Some scrapped Toho projects.
Out of that list, which Kaiju should be made.


----------



## MartialHorror (Mar 28, 2010)

The Ghost Godzilla idea was cool. if done right, it could be a spooky movie(the only Godzilla films that come close to actual horror are the original and Return of Godzilla(AKA Godzilla 1985).


----------



## Glued (Mar 28, 2010)

Well Ghost Godzilla kind of reminds of Godzilla Millenium Knight / Oni Godzilla. He was the Godzilla used in Godzilla vs Mothra vs King Ghidora: Giant Monsters All Out Attack. In that movie Godzilla was the spirit of World War II and a villain, he was the original Godzilla come back to life.

Godzilla vs Satan or Godzilla vs Nessie would have been some awesome shit. Hell can you imagine Godzilla in Scotland or in Hell.


----------



## MartialHorror (Mar 28, 2010)

Godzilla VS Satan sounds.....interesting, and yeah, GMK is pretty much ghost Godzilla. It would depend on the design.

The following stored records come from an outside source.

-- ==== Sys2Proof/Tests/Slice0.lean ====
section
/-! SUPPORT. Tests on the vectors of spec/95_test_vectors.md (each test names its vector), the smoke tests of
well-formedness, and the witnesses that meet the hypotheses of the statements. -/

set_option autoImplicit false
set_option Elab.async false

namespace Sys2Proof.Tests

open Sys2Proof Sys2Proof.Machine

/-! ### Helpers -/

/-- EX1's reset state with a request stream and ADC readings. -/
def ready (stream : List Byte) (adc : List Half := []) : State :=
  { State.reset with stream := stream, adcIn := adc }

/-- The same in another pixel format. -/
def readyFmt (fmt : PixelFormat) (stream : List Byte) : State :=
  { ready stream with geom := { State.reset.geom with fmt := fmt } }

/-- The same after a sample whose sum was `sum`. -/
def readyAfter (sum : Nat) (stream : List Byte) (adc : List Half) : State :=
  { ready stream adc with touch := { State.reset.touch with sumPrev := some sum } }

/-- EX1's reset state with every pin Released. -/
def released (stream : List Byte) : State :=
  { ready stream with pinMode := tabulate 32 fun _ => .released }

/-- EX1b: touch XP on data pin 12 and XM on DC. -/
def ex1b : Params := { ex1 with touchPins := { ex1.touchPins with xp := 12, xm := 2 } }

/-- EX1b's reset state. -/
def readyB (stream : List Byte) (adc : List Half := []) : State :=
  { construct ex1b ex1Env with stream := stream, adcIn := adc }

/-- EX1c: touch XP on CS, pins restored. -/
def readyC (stream : List Byte) (adc : List Half := []) : State :=
  { construct { ex1 with touchPins := { ex1.touchPins with xp := 15 }, restoresPins := true } ex1Env with
    stream := stream, adcIn := adc }

/-- A field of the state after one step. -/
def got {α : Type} (f : State → α) (s : State) : Option α := (s.after 1).map f

/-- There is a next state. -/
def isNext (r : Result) : Bool :=
  match r with
  | .next _ => true
  | _ => false

/-- Why there is no next state. -/
def stopOf (r : Result) : Option (Fault ⊕ Refusal) :=
  match r with
  | .next _ => none
  | .fault f => some (.inl f)
  | .refused f => some (.inr f)

theorem next_of_isNext {r : Result} (h : isNext r = true) : ∃ t, r = .next t := by
  cases r with
  | next t => exact ⟨t, rfl⟩
  | fault _ => cases h
  | refused _ => cases h

/-! ### Well-formedness refuses what has no encoding -/

theorem test_wf_refuses_burst_too_long (data : List Byte) (h : data.length = 2 ^ 32) :
    (Instr.writeDataBurst data).wf = false := by
  simp [Instr.wf, h]

theorem test_wf_refuses_pattern_too_long : (Instr.writeDataRepeat (List.replicate 256 0) 1).wf = false := by
  decide +kernel

theorem test_wf_refuses_named_command : (Instr.busCommand 0x29).wf = false ∧ (Instr.busCommand 0x00).wf = true := by
  decide
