-- ==== Sys2Proof/Syntax.lean ====
section
/-! DEFINITION. The instruction set as syntax: one constructor for each row of spec/opcode_table.json.
Words of the major map (02_words.md R33), matrix words (10_matrix.md R229) and the steps of agents other
than a split's word (95_what_each_step_holds.md). Field names follow the formats of R30:
`d a b` registers, `p q` patterns of `a` and `b`, `sb` a scalar base, `l` lookahead, `imm` an immediate. -/

namespace Sys2Proof
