-- ==== Sys2Proof/Decode.lean ====
section
/-! DEFINITION. Decoding and encoding of instruction words (02_words.md R29 to R35; 10_matrix.md R229).
A word is read as a natural number below 2^32; every field is pulled out here, once. -/

namespace Sys2Proof

/-- Why a word is no instruction: its opcode is not in the map (R35, check 1), or a reserved field, a
register field or a code is wrong (check 3). -/
inductive DecodeError where
  | noOpcode
  | badField
  /-- The word is LIM (R36): it is issued with the word after it, so it is decoded by `decodeWord` alone. -/
  | immediateWord
  /-- The word is MTRN (10_matrix.md R239), which `decodeMatrixWord` alone builds, for the same reason. -/
  | tileMoveWord
  deriving DecidableEq, Repr

/-- Bits `lo + wd - 1` down to `lo` of `w`, as a number. -/
def fld (w lo wd : Nat) : Nat := w / 2 ^ lo % 2 ^ wd

/-- The same field as a bit vector. -/
def bits (w lo wd : Nat) : BitVec wd := BitVec.ofNat wd (fld w lo wd)

/-- Opcodes 0x0 to 0xf. -/
def decodeMajor0 (w : Nat) : Except DecodeError Instr :=
  match fld w 24 4 with
  | 0x1 =>
    bif fld w 0 24 == 0 then .ok (.nop) else
    .error .badField
  | 0x2 =>
    bif fld w 0 9 == 0 then .ok (.mov (bits w 18 6) (bits w 12 6) (bits w 9 3)) else
    .error .badField
  | 0x3 =>
    bif fld w 12 6 == 0 then .ok (.movi (bits w 18 6) (bits w 0 12)) else
    .error .badField
  | 0x4 =>
    .ok (.iadd (bits w 18 6) (bits w 12 6) (bits w 9 3) (bits w 3 6) (bits w 0 3))
  | 0x5 =>
    .ok (.isub (bits w 18 6) (bits w 12 6) (bits w 9 3) (bits w 3 6) (bits w 0 3))
  | 0x6 =>
    .ok (.imul (bits w 18 6) (bits w 12 6) (bits w 9 3) (bits w 3 6) (bits w 0 3))
  | 0x7 =>
    .ok (.imulh (bits w 18 6) (bits w 12 6) (bits w 9 3) (bits w 3 6) (bits w 0 3))
  | 0x8 =>
    .ok (.imad (bits w 18 6) (bits w 12 6) (bits w 9 3) (bits w 3 6) (bits w 0 3))
  | 0x9 =>
    .ok (.iaddi (bits w 18 6) (bits w 12 6) (bits w 0 12))
  | 0xa =>
    .ok (.imin (bits w 18 6) (bits w 12 6) (bits w 9 3) (bits w 3 6) (bits w 0 3))
  | 0xb =>
    .ok (.imax (bits w 18 6) (bits w 12 6) (bits w 9 3) (bits w 3 6) (bits w 0 3))
  | 0xc =>
    bif fld w 0 9 == 0 then .ok (.iabs (bits w 18 6) (bits w 12 6) (bits w 9 3)) else
    .error .badField
  | 0xd =>
    bif fld w 0 9 == 0 then .ok (.ineg (bits w 18 6) (bits w 12 6) (bits w 9 3)) else
    .error .badField
  | 0xe =>
    .ok (.isad (bits w 18 6) (bits w 12 6) (bits w 9 3) (bits w 3 6) (bits w 0 3))
  | 0xf =>
    .ok (.idiv (bits w 18 6) (bits w 12 6) (bits w 9 3) (bits w 3 6) (bits w 0 3))
  | _ => .error .noOpcode

/-- Opcodes 0x10 to 0x1f. -/
def decodeMajor1 (w : Nat) : Except DecodeError Instr :=
  match fld w 24 4 with
  | 0x0 =>
    .ok (.irem (bits w 18 6) (bits w 12 6) (bits w 9 3) (bits w 3 6) (bits w 0 3))
  | 0x1 =>
    .ok (.and (bits w 18 6) (bits w 12 6) (bits w 9 3) (bits w 3 6) (bits w 0 3))
  | 0x2 =>
    .ok (.or (bits w 18 6) (bits w 12 6) (bits w 9 3) (bits w 3 6) (bits w 0 3))
  | 0x3 =>
    .ok (.xor (bits w 18 6) (bits w 12 6) (bits w 9 3) (bits w 3 6) (bits w 0 3))
  | 0x4 =>
    .ok (.andn (bits w 18 6) (bits w 12 6) (bits w 9 3) (bits w 3 6) (bits w 0 3))
  | 0x5 =>
    bif fld w 0 9 == 0 then .ok (.not (bits w 18 6) (bits w 12 6) (bits w 9 3)) else
    .error .badField
  | 0x6 =>
    .ok (.shl (bits w 18 6) (bits w 12 6) (bits w 9 3) (bits w 3 6) (bits w 0 3))
  | 0x7 =>
    .ok (.shr (bits w 18 6) (bits w 12 6) (bits w 9 3) (bits w 3 6) (bits w 0 3))
  | 0x8 =>
    .ok (.sha (bits w 18 6) (bits w 12 6) (bits w 9 3) (bits w 3 6) (bits w 0 3))
  | 0x9 =>
    .ok (.rotl (bits w 18 6) (bits w 12 6) (bits w 9 3) (bits w 3 6) (bits w 0 3))
  | 0xa =>
    bif fld w 6 6 == 0 then .ok (.shli (bits w 18 6) (bits w 12 6) (bits w 0 6)) else
    .error .badField
  | 0xb =>
    bif fld w 6 6 == 0 then .ok (.shri (bits w 18 6) (bits w 12 6) (bits w 0 6)) else
    .error .badField
  | 0xc =>
    bif fld w 6 6 == 0 then .ok (.shai (bits w 18 6) (bits w 12 6) (bits w 0 6)) else
    .error .badField
  | 0xd =>
    bif fld w 0 9 == 0 then .ok (.popc (bits w 18 6) (bits w 12 6) (bits w 9 3)) else
    .error .badField
  | 0xe =>
    bif fld w 0 9 == 0 then .ok (.clz (bits w 18 6) (bits w 12 6) (bits w 9 3)) else
    .error .badField
  | 0xf =>
    bif fld w 0 9 == 0 then .ok (.brev (bits w 18 6) (bits w 12 6) (bits w 9 3)) else
    .error .badField
  | _ => .error .noOpcode

/-- Opcodes 0x20 to 0x2f. -/
def decodeMajor2 (w : Nat) : Except DecodeError Instr :=
  match fld w 24 4 with
  | 0x0 =>
    .ok (.bfx (bits w 18 6) (bits w 12 6) (bits w 6 6) (bits w 0 6))
  | 0x1 =>
    .ok (.bfi (bits w 18 6) (bits w 12 6) (bits w 6 6) (bits w 0 6))
  | 0x2 =>
    .ok (.sel (bits w 18 6) (bits w 12 6) (bits w 9 3) (bits w 3 6) (bits w 0 3))
  | 0x3 =>
    .ok (.icmp (bits w 21 3) (bits w 18 3) (bits w 12 6) (bits w 9 3) (bits w 3 6) (bits w 0 3))
  | 0x4 =>
    bif fld w 0 3 == 0 && fld w 6 6 == 0 && fld w 15 3 == 0 then .ok (.plog (bits w 21 3) (bits w 18 3) (bits w 12 3) (bits w 3 3)) else
    .error .badField
  | 0x5 =>
    bif fld w 0 21 == 524288 then .ok (.pmovSet (bits w 21 3)) else
    bif fld w 0 21 == 786432 then .ok (.pmovClr (bits w 21 3)) else
    bif fld w 0 12 == 0 && fld w 15 6 == 32 then .ok (.pmovNot (bits w 21 3) (bits w 12 3)) else
    bif fld w 0 12 == 0 && fld w 17 4 == 10 then .ok (.pmovFroms (bits w 21 3) (bits w 12 5)) else
    bif fld w 0 9 == 0 && fld w 18 3 == 0 then .ok (.pmovNz (bits w 21 3) (bits w 12 6) (bits w 9 3)) else
    bif fld w 0 3 == 0 && fld w 8 1 == 0 && fld w 18 3 == 1 then .ok (.pmovBit (bits w 21 3) (bits w 12 6) (bits w 9 3) (bits w 3 5)) else
    .error .badField
  | 0x6 =>
    bif fld w 0 12 == 0 && fld w 15 3 == 0 && decide ((fld w 18 3) ≤ 2) then .ok (.vote (bits w 21 3) (bits w 18 3) (bits w 12 3)) else
    bif fld w 0 3 == 0 && fld w 8 4 == 0 && fld w 15 6 == 24 then .ok (.voteBallot (bits w 21 3) (bits w 12 3) (bits w 3 5)) else
    .error .badField
  | 0x7 =>
    bif fld w 9 3 == 0 then .ok (.xshf (bits w 18 6) (bits w 12 6) (bits w 3 6) (bits w 0 3)) else
    .error .badField
  | 0x8 =>
    bif fld w 0 9 == 0 && fld w 22 2 == 0 then .ok (.setx (bits w 19 3) (bits w 14 5) (bits w 9 5)) else
    .error .badField
  | 0x9 =>
    bif fld w 0 3 == 0 && fld w 6 3 == 0 then .ok (.movx (bits w 18 6) (bits w 12 6) (bits w 9 3) (bits w 3 3)) else
    .error .badField
  | 0xa =>
    bif fld w 21 3 == 0 then .ok (.stx (bits w 18 3) (bits w 12 6) (bits w 9 3) (bits w 3 6) (bits w 0 3)) else
    .error .badField
  | 0xb =>
    bif fld w 0 12 == 0 && fld w 17 1 == 0 then .ok (.s2v (bits w 18 6) (bits w 12 5)) else
    .error .badField
  | 0xc =>
    bif fld w 0 3 == 0 && fld w 8 1 == 0 && fld w 23 1 == 0 then .ok (.v2s (bits w 18 5) (bits w 12 6) (bits w 9 3) (bits w 3 5)) else
    .error .badField
  | 0xd =>
    bif fld w 0 9 == 0 then .ok (.sadd (bits w 19 5) (bits w 14 5) (bits w 9 5)) else
    bif fld w 8 6 == 1 then .ok (.saddImm (bits w 19 5) (bits w 14 5) (bits w 0 8)) else
    .error .badField
  | 0xe =>
    bif fld w 0 9 == 0 then .ok (.ssub (bits w 19 5) (bits w 14 5) (bits w 9 5)) else
    bif fld w 8 6 == 1 then .ok (.ssubImm (bits w 19 5) (bits w 14 5) (bits w 0 8)) else
    .error .badField
  | 0xf =>
    bif fld w 0 9 == 0 then .ok (.smul (bits w 19 5) (bits w 14 5) (bits w 9 5)) else
    bif fld w 8 6 == 1 then .ok (.smulImm (bits w 19 5) (bits w 14 5) (bits w 0 8)) else
    .error .badField
  | _ => .error .noOpcode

I think they just should make a movie about Anguirus.


----------



## Glued (Mar 28, 2010)

Holy Shit, I've always wanted a new Anguirus movie, he's my favorite monster.


----------



## mystictrunks (Mar 28, 2010)

Bagan, if only because I could have sworn I've seen him in a Godzilla movie before.


----------



## MartialHorror (Mar 28, 2010)

There is Baragorn.

You know who needs to come back? Space Godzilla. Imo, he is one of the best villains because he's so damn evil, and looks cool, and kicks ass.

Ghidorah almost seems to be mind controlled, but Space Godzilla is his own monster.


----------



## Brian (Mar 28, 2010)

lol Satan Vs Godzilla would have been awesome, or at least provide a lot of laughs. I also like the concept of Majin Tuol and Redmoon.


----------